PROBLEM DETAILS: Would you please state how many lines in the entries contain the word "intro"? Only the number should be given.
** Opening RECORDED INFORMATION block **
-- ==== Sys2Proof/Laws/Memory.lean ====
section
/-! SUPPORT. The laws of memory: a read after a write, and the canonical form that every memory operation keeps. -/

namespace Sys2Proof.Machine

theorem wordOf_byteOf (v : BitVec 32) : wordOf (byteOf v 0) (byteOf v 1) (byteOf v 2) (byteOf v 3) = v := by
  apply BitVec.eq_of_getLsbD_eq
  intro i hi
  simp only [wordOf, byteOf, BitVec.getLsbD_append, BitVec.getLsbD_extractLsb']
  by_cases h0 : i < 8
  · simp [h0]
  · by_cases h1 : i < 16
    · have : i - 8 < 8 := by omega
      simp [h0, this, show 8 + (i - 8) = i by omega]
    · by_cases h2 : i < 24
      · have a : ¬ i - 8 < 8 := by omega
        have b : i - 8 - 8 < 8 := by omega
        simp [h0, a, b, show 16 + (i - 8 - 8) = i by omega]
      · have a : ¬ i - 8 < 8 := by omega
        have b : ¬ i - 8 - 8 < 8 := by omega
        have c : i - 8 - 8 - 8 < 8 := by omega
        simp [h0, a, b, c, show 24 + (i - 8 - 8 - 8) = i by omega]

theorem find_putCell_same (alt : Bool) (l : List Host.Cell) (a : Nat) (b : Byte) :
    (NMap.find (putCell alt l a b) a).getD (Mem.blank alt a) = b := by
  unfold putCell
  split
  · rename_i h
    simp at h
    simp [Mem.blank, h]
  · simp

theorem find_putCell_ne (alt : Bool) (l : List Host.Cell) {a c : Nat} (h : a ≠ c) (b : Byte) :
    NMap.find (putCell alt l a b) c = NMap.find l c := by
  unfold putCell
  split
  · exact NMap.find_del_ne _ h
  · exact NMap.find_set_ne _ h _

theorem Mem.byte_put (alt : Bool) (m : Mem) (a : Nat) (w : CW) (b : Nat) :
    (m.put alt a w).byte alt b = if b / 4 = a / 4 then byteOf w.v (b % 4) else m.byte alt b := by
  have f (l : List Host.Cell) (x : Nat) (v : Byte) : (NMap.find (putCell alt l x v) b).getD (Mem.blank alt b) =
      if b = x then v else (NMap.find l b).getD (Mem.blank alt b) := by
    by_cases h : b = x
    · subst h; simp [find_putCell_same]
    · simp [h, find_putCell_ne alt l (Ne.symm h)]
  simp only [Mem.put, Mem.byte, f]
  by_cases h : b / 4 = a / 4
  · rw [if_pos h]
    have hb : b = 4 * (a / 4) + b % 4 := by omega
    have hr : b % 4 < 4 := Nat.mod_lt _ (by decide)
    generalize b % 4 = r at hb hr
    have : r = 0 ∨ r = 1 ∨ r = 2 ∨ r = 3 := by omega
    rcases this with rfl | rfl | rfl | rfl <;> simp [hb]
  · rw [if_neg h, if_neg (by omega), if_neg (by omega), if_neg (by omega), if_neg (by omega)]

theorem Mem.value_put (alt : Bool) (m : Mem) (a : Nat) (w : CW) (k : Nat) :
    (m.put alt a w).value alt k = if k = a / 4 then w.v else m.value alt k := by
  simp only [Mem.value, Mem.byte_put]
  by_cases h : k = a / 4
  · rw [if_pos h, if_pos (by omega), if_pos (by omega), if_pos (by omega), if_pos (by omega),
      show 4 * k % 4 = 0 by omega, show (4 * k + 1) % 4 = 1 by omega, show (4 * k + 2) % 4 = 2 by omega,
      show (4 * k + 3) % 4 = 3 by omega, wordOf_byteOf]
  · rw [if_neg h, if_neg (by omega), if_neg (by omega), if_neg (by omega), if_neg (by omega)]

/-- Reading the word that was written gives it back, code and all. -/
theorem Mem.word_put_same (alt : Bool) (m : Mem) {a b : Nat} (h : b / 4 = a / 4) (w : CW) : (m.put alt a w).word alt b = w := by
  have hv := m.value_put alt a w (b / 4)
  rw [if_pos h] at hv
  simp only [Mem.word, hv]
  simp only [Mem.put, h]
  by_cases hc : w.c = lcc w.v
  · rw [if_pos hc]; simp [← hc]
  · rw [if_neg hc]; simp

/-- A write leaves every other word as it was. -/
theorem Mem.word_put_ne (alt : Bool) (m : Mem) {a b : Nat} (h : b / 4 ≠ a / 4) (w : CW) :
    (m.put alt a w).word alt b = m.word alt b := by
  have hv := m.value_put alt a w (b / 4)
  rw [if_neg h] at hv
  simp only [Mem.word, hv]
  congr 2
  simp only [Mem.put]
  split
  · exact NMap.find_del_ne _ (Ne.symm h)
  · exact NMap.find_set_ne _ (Ne.symm h) _

theorem mem_putCell {alt : Bool} {l : List Host.Cell} {a : Nat} {b : Byte} {c : Host.Cell} (h : c ∈ putCell alt l a b) :
    (c = (a, b) ∧ (alt = true ∨ b ≠ Config.blankByte)) ∨ c ∈ l := by
  unfold putCell at h
  split at h
  · exact .inr (mem_del h)
  · rename_i hb
    rcases mem_set h with h | h
    · refine .inl ⟨h, ?_⟩
      cases alt <;> simp_all
    · exact .inr h

theorem rising_putCell {alt : Bool} {l : List Host.Cell} (h : rising l = true) (a : Nat) (b : Byte) :
    rising (putCell alt l a b) = true := by
  unfold putCell
  split
  · exact rising_del h a
  · exact rising_set h a b

theorem blank_putCell {alt : Bool} {l : List Host.Cell} (h : (alt || l.all fun c => c.2 != Config.blankByte) = true) (a : Nat)
    (b : Byte) : (alt || (putCell alt l a b).all fun c => c.2 != Config.blankByte) = true := by
  cases alt with
  | true => rfl
  | false =>
    simp only [Bool.false_or, List.all_eq_true, bne_iff_ne] at h ⊢
    intro c hc
    rcases mem_putCell hc with ⟨rfl, h'⟩ | hc
    · simpa using h'
    · exact h c hc

/-- A listed key of a map from which `i` was deleted is not `i`. -/
theorem ne_of_mem_del {α : Type} {m : NMap α} {i : Nat} {x : Nat × α} (h : x ∈ NMap.del m i) : x.1 ≠ i := by
  induction m with
  | nil => simp [NMap.del] at h
  | cons y m ih =>
    obtain ⟨k, w⟩ := y
    simp only [NMap.del] at h
    split at h
    · exact ih h
    · rename_i hk
      rcases List.mem_cons.1 h with rfl | h
      · exact hk
      · exact ih h

/-- Of a rising map, an entry that stays beside the one set has another key. -/
theorem ne_or_eq_of_mem_set {α : Type} {m : NMap α} (hm : rising m = true) {i : Nat} {v : α} {x : Nat × α}
    (h : x ∈ NMap.set m i v) : x = (i, v) ∨ (x ∈ m ∧ x.1 ≠ i) := by
  have hs := rising_set hm i v
  rcases mem_set h with h' | h'
  · exact .inl h'
  · by_cases hx : x.1 = i
    · refine .inl ?_
      have key : ∀ l : NMap α, rising l = true → ∀ y ∈ l, NMap.find l y.1 = some y.2 := by
        intro l hl
        induction l with
        | nil => simp
        | cons z l ih =>
          obtain ⟨k, w⟩ := z
          intro y hy
          rcases List.mem_cons.1 hy with rfl | hy
          · simp [NMap.find_cons]
          · have := rising_above hl y hy
            rw [NMap.find_cons, if_neg (by omega)]
            exact ih (rising_tail hl) y hy
      have e := key _ hs x h
      rw [hx, NMap.find_set_same] at e
      obtain ⟨k, w⟩ := x
      simp at hx e
      simp [hx, e]
    · exact .inr ⟨h', hx⟩

/-- A write keeps a face in its canonical form. -/
theorem Mem.wf_put {alt : Bool} {m : Mem} (h : m.wf alt = true) (a : Nat) (w : CW) : (m.put alt a w).wf alt = true := by
  simp only [Mem.wf, Bool.and_eq_true] at h ⊢
  obtain ⟨⟨⟨h1, h2⟩, h3⟩, h4⟩ := h
  refine ⟨⟨⟨?_, ?_⟩, ?_⟩, ?_⟩
  · exact rising_putCell (rising_putCell (rising_putCell (rising_putCell h1 _ _) _ _) _ _) _ _
  · exact blank_putCell (blank_putCell (blank_putCell (blank_putCell h2 _ _) _ _) _ _) _ _
  · simp only [Mem.put]
    split
    · exact rising_del h3 _
    · exact rising_set h3 _ _
  · simp only [List.all_eq_true, bne_iff_ne] at h4 ⊢
    intro c hc
    rw [Mem.value_put]
    simp only [Mem.put] at hc
    split at hc
    · rw [if_neg (ne_of_mem_del hc)]; exact h4 c (mem_del hc)
    · rename_i hne
      rcases ne_or_eq_of_mem_set h3 hc with rfl | ⟨hm, hk⟩
      · rw [if_pos rfl]; exact hne
      · rw [if_neg hk]; exact h4 c hm

/-! ### Physical memory -/

theorem Phys.second_put (p : Phys) (hidden : Bool) (a : Nat) (w : CW) (x : Bool) (b : Nat) :
    (p.put hidden a w).second x b = p.second x b := by
  unfold Phys.put; split <;> rfl

theorem Phys.wf_put {p : Phys} (h : p.wf = true) (hidden : Bool) (a : Nat) (w : CW) : (p.put hidden a w).wf = true := by
  simp only [Phys.wf, Bool.and_eq_true] at h
  unfold Phys.put
  split <;> simp only [Phys.wf, Bool.and_eq_true]
  · exact ⟨⟨h.1.1, Mem.wf_put h.1.2 a w⟩, h.2⟩
  · exact ⟨⟨Mem.wf_put h.1.1 a w, h.1.2⟩, h.2⟩

/-- A word read back from the face it was written to. -/
theorem Phys.word_put_same (p : Phys) (hidden : Bool) (a : Nat) (w : CW) : (p.put hidden a w).word hidden a = w := by
  unfold Phys.word
  rw [Phys.second_put]
  unfold Phys.put
  split
  · simp only [Mem.word_put_same]
  · simp only [Mem.word_put_same]

/-- A write leaves every other word of that face as it was. -/
theorem Phys.word_put_ne (p : Phys) (hidden : Bool) {a b : Nat} (h : b / 4 ≠ a / 4) (w : CW) (x : Bool) :
    (p.put hidden a w).word x b = p.word x b := by
  unfold Phys.word
  rw [Phys.second_put]
  unfold Phys.put
  split <;> split <;> simp [Mem.word_put_ne _ _ h]

/-- A write to one face leaves the other face as it was. -/
theorem Phys.word_put_face (p : Phys) (hidden : Bool) (a b : Nat) (w : CW) (h : b / 65536 = a / 65536) :
    (p.put hidden a w).word (!hidden) b = p.word (!hidden) b := by
  unfold Phys.word
  rw [Phys.second_put]
  have e : p.second (!hidden) b = !(p.second hidden a) := by
    unfold Phys.second; rw [h]; cases (NMap.find p.flipped (a / 65536)).isSome <;> cases hidden <;> rfl
  rw [e]
  unfold Phys.put
  cases p.second hidden a <;> simp

theorem Phys.wf_flip {p : Phys} (h : p.wf = true) (f : Nat) : (p.flip f).wf = true := by
  simp only [Phys.wf, Phys.flip, Bool.and_eq_true] at h ⊢
  refine ⟨h.1, ?_⟩
  split
  · exact rising_del h.2 f
  · exact rising_set h.2 f ()

theorem Phys.wf_putDword {p : Phys} (h : p.wf = true) (a : Nat) (v : Word) : (p.putDword a v).wf = true :=
  Phys.wf_put (Phys.wf_put h _ _ _) _ _ _

/-- A fold whose every step keeps a property keeps it. -/
theorem foldl_keeps {α β : Type} (P : α → Prop) (f : α → β → α) (h : ∀ a b, P a → P (f a b)) (l : List β) :
    ∀ a, P a → P (l.foldl f a) := by
  induction l with
  | nil => intro a ha; exact ha
  | cons b l ih => intro a ha; exact ih _ (h a b ha)

theorem Phys.wf_putNum {p : Phys} (h : p.wf = true) (a n v : Nat) : (p.putNum a n v).wf = true :=
  foldl_keeps (fun q : Phys => q.wf = true) _ (fun _ _ hq => Phys.wf_put hq _ _ _) _ p h

/-- A flip exchanges the two faces of its frame. -/
theorem Phys.word_flip (p : Phys) (f : Nat) (x : Bool) (b : Nat) (h : b / 65536 = f) : (p.flip f).word x b = p.word (!x) b := by
  unfold Phys.word Phys.second Phys.flip
  subst h
  by_cases hf : (NMap.find p.flipped (b / 65536)).isSome = true
  · simp only [hf, if_true, NMap.find_del_same]; cases x <;> rfl
  · simp only [if_neg hf, NMap.find_set_same]; simp only [Bool.not_eq_true] at hf; rw [hf]; cases x <;> rfl

/-- It leaves every other frame as it was. -/
theorem Phys.word_flip_ne (p : Phys) (f : Nat) (x : Bool) (b : Nat) (h : b / 65536 ≠ f) : (p.flip f).word x b = p.word x b := by
  unfold Phys.word Phys.second Phys.flip
  by_cases hf : (NMap.find p.flipped f).isSome = true
  · simp only [if_pos hf, NMap.find_del_ne _ (Ne.symm h)]
  · simp only [if_neg hf, NMap.find_set_ne _ (Ne.symm h)]

/-- A byte of memory is the byte of the word that holds it. -/
theorem Phys.byteOf_word (p : Phys) (a : Nat) : byteOf (p.word false a).v (a % 4) = p.byte a := by
  have h : ∀ (alt : Bool) (m : Mem), byteOf (m.word alt a).v (a % 4) = m.byte alt a := by
    intro alt m
    have hr : a % 4 = 0 ∨ a % 4 = 1 ∨ a % 4 = 2 ∨ a % 4 = 3 := by omega
    have ha : a = 4 * (a / 4) + a % 4 := by omega
    have hb : byteOf (wordOf (m.byte alt (4 * (a / 4))) (m.byte alt (4 * (a / 4) + 1)) (m.byte alt (4 * (a / 4) + 2))
        (m.byte alt (4 * (a / 4) + 3))) (a % 4) = m.byte alt (4 * (a / 4) + a % 4) := by
      rcases hr with h | h | h | h <;> rw [h] <;> apply BitVec.eq_of_getLsbD_eq <;> intro i hi <;>
        simp only [byteOf, wordOf, BitVec.getLsbD_extractLsb', BitVec.getLsbD_append, hi, decide_true, Bool.true_and]
      · simp [hi]
      · simp [show ¬ 8 * 1 + i < 8 by omega, show 8 * 1 + i - 8 = i by omega]; omega
      · simp [show ¬ 8 * 2 + i < 8 by omega, show ¬ 8 * 2 + i - 8 < 8 by omega, show 8 * 2 + i - 8 - 8 = i by omega]; omega
      · simp [show ¬ 8 * 3 + i < 8 by omega, show ¬ 8 * 3 + i - 8 < 8 by omega, show ¬ 8 * 3 + i - 8 - 8 < 8 by omega,
          show 8 * 3 + i - 8 - 8 - 8 = i by omega]
    rw [← ha] at hb; exact hb
  unfold Phys.word Phys.byte; split <;> exact h _ _

end Sys2Proof.Machine
end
** Closing RECORDED INFORMATION block **
ANSWER FOR THE TASK: 9